Repeat the entries exactly as they stand.

START RECORDS SHOWN

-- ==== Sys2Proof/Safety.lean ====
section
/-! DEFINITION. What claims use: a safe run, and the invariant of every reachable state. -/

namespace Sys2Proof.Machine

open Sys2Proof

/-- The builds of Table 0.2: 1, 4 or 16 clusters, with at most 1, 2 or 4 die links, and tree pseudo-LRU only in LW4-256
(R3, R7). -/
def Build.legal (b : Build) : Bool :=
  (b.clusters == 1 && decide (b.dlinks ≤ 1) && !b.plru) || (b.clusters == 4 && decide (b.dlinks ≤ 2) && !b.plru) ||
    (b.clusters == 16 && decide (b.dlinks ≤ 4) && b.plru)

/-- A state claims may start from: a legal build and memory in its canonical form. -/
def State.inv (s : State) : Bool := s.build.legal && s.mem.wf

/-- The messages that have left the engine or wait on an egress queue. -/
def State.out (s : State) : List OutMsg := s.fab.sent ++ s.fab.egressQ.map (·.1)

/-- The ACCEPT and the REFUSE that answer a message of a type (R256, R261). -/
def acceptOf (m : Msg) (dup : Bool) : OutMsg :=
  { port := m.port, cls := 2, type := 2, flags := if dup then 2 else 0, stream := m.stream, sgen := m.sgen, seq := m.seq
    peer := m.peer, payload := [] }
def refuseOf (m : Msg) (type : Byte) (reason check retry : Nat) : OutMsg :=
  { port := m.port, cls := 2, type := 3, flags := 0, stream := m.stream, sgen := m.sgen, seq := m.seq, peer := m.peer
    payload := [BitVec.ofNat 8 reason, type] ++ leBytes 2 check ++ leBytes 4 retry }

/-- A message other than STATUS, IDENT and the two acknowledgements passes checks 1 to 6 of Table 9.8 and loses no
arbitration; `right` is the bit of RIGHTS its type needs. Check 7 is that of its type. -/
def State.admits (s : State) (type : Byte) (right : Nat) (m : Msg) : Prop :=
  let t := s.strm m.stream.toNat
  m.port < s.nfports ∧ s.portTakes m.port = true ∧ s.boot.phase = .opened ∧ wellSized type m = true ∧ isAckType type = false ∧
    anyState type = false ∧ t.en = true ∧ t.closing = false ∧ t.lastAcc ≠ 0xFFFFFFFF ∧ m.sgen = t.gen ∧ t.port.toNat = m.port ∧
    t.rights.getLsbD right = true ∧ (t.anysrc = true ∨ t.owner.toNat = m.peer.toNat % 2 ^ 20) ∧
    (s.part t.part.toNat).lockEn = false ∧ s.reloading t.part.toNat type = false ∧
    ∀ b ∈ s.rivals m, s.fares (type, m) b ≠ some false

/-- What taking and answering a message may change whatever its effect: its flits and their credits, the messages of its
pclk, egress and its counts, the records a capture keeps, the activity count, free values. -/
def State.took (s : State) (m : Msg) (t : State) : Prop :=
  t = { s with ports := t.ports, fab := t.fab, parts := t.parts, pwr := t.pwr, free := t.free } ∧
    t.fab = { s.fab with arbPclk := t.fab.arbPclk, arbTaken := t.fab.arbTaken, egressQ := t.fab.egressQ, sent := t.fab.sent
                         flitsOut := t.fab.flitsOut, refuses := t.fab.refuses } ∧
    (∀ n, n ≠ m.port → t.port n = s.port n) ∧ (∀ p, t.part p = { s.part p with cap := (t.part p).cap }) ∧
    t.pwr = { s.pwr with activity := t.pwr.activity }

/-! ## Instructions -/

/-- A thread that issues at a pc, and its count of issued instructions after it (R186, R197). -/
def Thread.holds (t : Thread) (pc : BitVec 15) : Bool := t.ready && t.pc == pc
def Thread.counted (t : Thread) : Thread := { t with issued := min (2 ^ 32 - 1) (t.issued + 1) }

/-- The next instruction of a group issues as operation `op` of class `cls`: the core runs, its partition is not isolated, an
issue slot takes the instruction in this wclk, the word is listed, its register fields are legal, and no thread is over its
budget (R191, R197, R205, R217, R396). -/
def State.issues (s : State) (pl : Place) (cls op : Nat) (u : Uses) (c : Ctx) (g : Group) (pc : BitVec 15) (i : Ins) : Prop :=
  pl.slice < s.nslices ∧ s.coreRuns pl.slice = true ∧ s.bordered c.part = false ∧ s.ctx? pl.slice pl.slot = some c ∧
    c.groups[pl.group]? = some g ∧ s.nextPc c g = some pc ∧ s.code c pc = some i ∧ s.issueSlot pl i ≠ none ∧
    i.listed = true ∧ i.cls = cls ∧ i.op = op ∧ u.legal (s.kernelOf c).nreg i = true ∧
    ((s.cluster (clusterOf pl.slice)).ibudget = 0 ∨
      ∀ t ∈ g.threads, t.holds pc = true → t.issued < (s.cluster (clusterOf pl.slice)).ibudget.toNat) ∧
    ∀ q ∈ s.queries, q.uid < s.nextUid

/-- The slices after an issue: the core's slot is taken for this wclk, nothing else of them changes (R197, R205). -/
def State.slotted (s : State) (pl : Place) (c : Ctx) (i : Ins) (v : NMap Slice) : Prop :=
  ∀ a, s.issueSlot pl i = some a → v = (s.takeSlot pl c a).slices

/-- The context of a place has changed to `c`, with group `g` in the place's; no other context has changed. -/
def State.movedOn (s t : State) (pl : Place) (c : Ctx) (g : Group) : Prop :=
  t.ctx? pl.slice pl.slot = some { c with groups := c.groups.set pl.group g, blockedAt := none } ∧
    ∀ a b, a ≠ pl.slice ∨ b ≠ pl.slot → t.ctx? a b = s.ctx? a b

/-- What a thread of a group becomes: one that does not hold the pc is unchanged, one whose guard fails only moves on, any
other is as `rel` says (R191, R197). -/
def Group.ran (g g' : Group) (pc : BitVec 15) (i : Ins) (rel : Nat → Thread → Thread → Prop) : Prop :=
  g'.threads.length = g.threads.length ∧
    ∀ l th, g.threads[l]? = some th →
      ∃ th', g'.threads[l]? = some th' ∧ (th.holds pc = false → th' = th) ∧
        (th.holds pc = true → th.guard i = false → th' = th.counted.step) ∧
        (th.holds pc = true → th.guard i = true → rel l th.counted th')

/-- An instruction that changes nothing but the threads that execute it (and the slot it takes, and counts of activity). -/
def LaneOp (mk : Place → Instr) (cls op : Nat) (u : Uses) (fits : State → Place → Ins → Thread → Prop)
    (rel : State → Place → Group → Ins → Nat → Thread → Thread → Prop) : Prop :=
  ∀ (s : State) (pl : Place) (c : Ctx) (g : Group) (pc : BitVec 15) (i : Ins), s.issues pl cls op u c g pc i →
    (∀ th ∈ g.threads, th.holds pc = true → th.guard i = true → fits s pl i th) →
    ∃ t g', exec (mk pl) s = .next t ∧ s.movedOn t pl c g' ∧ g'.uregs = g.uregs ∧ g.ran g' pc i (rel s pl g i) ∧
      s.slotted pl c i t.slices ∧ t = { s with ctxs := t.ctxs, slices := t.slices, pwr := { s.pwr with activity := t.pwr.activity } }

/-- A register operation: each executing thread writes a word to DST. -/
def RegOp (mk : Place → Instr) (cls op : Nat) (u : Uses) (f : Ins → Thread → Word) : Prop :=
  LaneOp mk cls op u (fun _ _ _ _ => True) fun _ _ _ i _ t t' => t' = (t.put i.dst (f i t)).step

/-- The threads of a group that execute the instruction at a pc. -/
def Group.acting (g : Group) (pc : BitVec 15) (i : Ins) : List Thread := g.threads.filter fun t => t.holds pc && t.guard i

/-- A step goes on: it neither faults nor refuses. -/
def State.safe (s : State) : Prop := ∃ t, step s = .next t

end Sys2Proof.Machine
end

END RECORDS SHOWN

**WRITTEN SOLUTION**
-- ==== Sys2Proof/Safety.lean ====
section
/-! DEFINITION. What claims use: a safe run, and the invariant of every reachable state. -/

namespace Sys2Proof.Machine

open Sys2Proof

/-- The builds of Table 0.2: 1, 4 or 16 clusters, with at most 1, 2 or 4 die links, and tree pseudo-LRU only in LW4-256
(R3, R7). -/
def Build.legal (b : Build) : Bool :=
  (b.clusters == 1 && decide (b.dlinks ≤ 1) && !b.plru) || (b.clusters == 4 && decide (b.dlinks ≤ 2) && !b.plru) ||
    (b.clusters == 16 && decide (b.dlinks ≤ 4) && b.plru)

/-- A state claims may start from: a legal build and memory in its canonical form. -/
def State.inv (s : State) : Bool := s.build.legal && s.mem.wf

/-- The messages that have left the engine or wait on an egress queue. -/
def State.out (s : State) : List OutMsg := s.fab.sent ++ s.fab.egressQ.map (·.1)

/-- The ACCEPT and the REFUSE that answer a message of a type (R256, R261). -/
def acceptOf (m : Msg) (dup : Bool) : OutMsg :=
  { port := m.port, cls := 2, type := 2, flags := if dup then 2 else 0, stream := m.stream, sgen := m.sgen, seq := m.seq
    peer := m.peer, payload := [] }
def refuseOf (m : Msg) (type : Byte) (reason check retry : Nat) : OutMsg :=
  { port := m.port, cls := 2, type := 3, flags := 0, stream := m.stream, sgen := m.sgen, seq := m.seq, peer := m.peer
    payload := [BitVec.ofNat 8 reason, type] ++ leBytes 2 check ++ leBytes 4 retry }

/-- A message other than STATUS, IDENT and the two acknowledgements passes checks 1 to 6 of Table 9.8 and loses no
arbitration; `right` is the bit of RIGHTS its type needs. Check 7 is that of its type. -/
def State.admits (s : State) (type : Byte) (right : Nat) (m : Msg) : Prop :=
  let t := s.strm m.stream.toNat
  m.port < s.nfports ∧ s.portTakes m.port = true ∧ s.boot.phase = .opened ∧ wellSized type m = true ∧ isAckType type = false ∧
    anyState type = false ∧ t.en = true ∧ t.closing = false ∧ t.lastAcc ≠ 0xFFFFFFFF ∧ m.sgen = t.gen ∧ t.port.toNat = m.port ∧
    t.rights.getLsbD right = true ∧ (t.anysrc = true ∨ t.owner.toNat = m.peer.toNat % 2 ^ 20) ∧
    (s.part t.part.toNat).lockEn = false ∧ s.reloading t.part.toNat type = false ∧
    ∀ b ∈ s.rivals m, s.fares (type, m) b ≠ some false

/-- What taking and answering a message may change whatever its effect: its flits and their credits, the messages of its
pclk, egress and its counts, the records a capture keeps, the activity count, free values. -/
def State.took (s : State) (m : Msg) (t : State) : Prop :=
  t = { s with ports := t.ports, fab := t.fab, parts := t.parts, pwr := t.pwr, free := t.free } ∧
    t.fab = { s.fab with arbPclk := t.fab.arbPclk, arbTaken := t.fab.arbTaken, egressQ := t.fab.egressQ, sent := t.fab.sent
                         flitsOut := t.fab.flitsOut, refuses := t.fab.refuses } ∧
    (∀ n, n ≠ m.port → t.port n = s.port n) ∧ (∀ p, t.part p = { s.part p with cap := (t.part p).cap }) ∧
    t.pwr = { s.pwr with activity := t.pwr.activity }

/-! ## Instructions -/

/-- A thread that issues at a pc, and its count of issued instructions after it (R186, R197). -/
def Thread.holds (t : Thread) (pc : BitVec 15) : Bool := t.ready && t.pc == pc
def Thread.counted (t : Thread) : Thread := { t with issued := min (2 ^ 32 - 1) (t.issued + 1) }

/-- The next instruction of a group issues as operation `op` of class `cls`: the core runs, its partition is not isolated, an
issue slot takes the instruction in this wclk, the word is listed, its register fields are legal, and no thread is over its
budget (R191, R197, R205, R217, R396). -/
def State.issues (s : State) (pl : Place) (cls op : Nat) (u : Uses) (c : Ctx) (g : Group) (pc : BitVec 15) (i : Ins) : Prop :=
  pl.slice < s.nslices ∧ s.coreRuns pl.slice = true ∧ s.bordered c.part = false ∧ s.ctx? pl.slice pl.slot = some c ∧
    c.groups[pl.group]? = some g ∧ s.nextPc c g = some pc ∧ s.code c pc = some i ∧ s.issueSlot pl i ≠ none ∧
    i.listed = true ∧ i.cls = cls ∧ i.op = op ∧ u.legal (s.kernelOf c).nreg i = true ∧
    ((s.cluster (clusterOf pl.slice)).ibudget = 0 ∨
      ∀ t ∈ g.threads, t.holds pc = true → t.issued < (s.cluster (clusterOf pl.slice)).ibudget.toNat) ∧
    ∀ q ∈ s.queries, q.uid < s.nextUid

/-- The slices after an issue: the core's slot is taken for this wclk, nothing else of them changes (R197, R205). -/
def State.slotted (s : State) (pl : Place) (c : Ctx) (i : Ins) (v : NMap Slice) : Prop :=
  ∀ a, s.issueSlot pl i = some a → v = (s.takeSlot pl c a).slices

/-- The context of a place has changed to `c`, with group `g` in the place's; no other context has changed. -/
def State.movedOn (s t : State) (pl : Place) (c : Ctx) (g : Group) : Prop :=
  t.ctx? pl.slice pl.slot = some { c with groups := c.groups.set pl.group g, blockedAt := none } ∧
    ∀ a b, a ≠ pl.slice ∨ b ≠ pl.slot → t.ctx? a b = s.ctx? a b

/-- What a thread of a group becomes: one that does not hold the pc is unchanged, one whose guard fails only moves on, any
other is as `rel` says (R191, R197). -/
def Group.ran (g g' : Group) (pc : BitVec 15) (i : Ins) (rel : Nat → Thread → Thread → Prop) : Prop :=
  g'.threads.length = g.threads.length ∧
    ∀ l th, g.threads[l]? = some th →
      ∃ th', g'.threads[l]? = some th' ∧ (th.holds pc = false → th' = th) ∧
        (th.holds pc = true → th.guard i = false → th' = th.counted.step) ∧
        (th.holds pc = true → th.guard i = true → rel l th.counted th')

/-- An instruction that changes nothing but the threads that execute it (and the slot it takes, and counts of activity). -/
def LaneOp (mk : Place → Instr) (cls op : Nat) (u : Uses) (fits : State → Place → Ins → Thread → Prop)
    (rel : State → Place → Group → Ins → Nat → Thread → Thread → Prop) : Prop :=
  ∀ (s : State) (pl : Place) (c : Ctx) (g : Group) (pc : BitVec 15) (i : Ins), s.issues pl cls op u c g pc i →
    (∀ th ∈ g.threads, th.holds pc = true → th.guard i = true → fits s pl i th) →
    ∃ t g', exec (mk pl) s = .next t ∧ s.movedOn t pl c g' ∧ g'.uregs = g.uregs ∧ g.ran g' pc i (rel s pl g i) ∧
      s.slotted pl c i t.slices ∧ t = { s with ctxs := t.ctxs, slices := t.slices, pwr := { s.pwr with activity := t.pwr.activity } }

/-- A register operation: each executing thread writes a word to DST. -/
def RegOp (mk : Place → Instr) (cls op : Nat) (u : Uses) (f : Ins → Thread → Word) : Prop :=
  LaneOp mk cls op u (fun _ _ _ _ => True) fun _ _ _ i _ t t' => t' = (t.put i.dst (f i t)).step

/-- The threads of a group that execute the instruction at a pc. -/
def Group.acting (g : Group) (pc : BitVec 15) (i : Ins) : List Thread := g.threads.filter fun t => t.holds pc && t.guard i

/-- A step goes on: it neither faults nor refuses. -/
def State.safe (s : State) : Prop := ∃ t, step s = .next t

end Sys2Proof.Machine
end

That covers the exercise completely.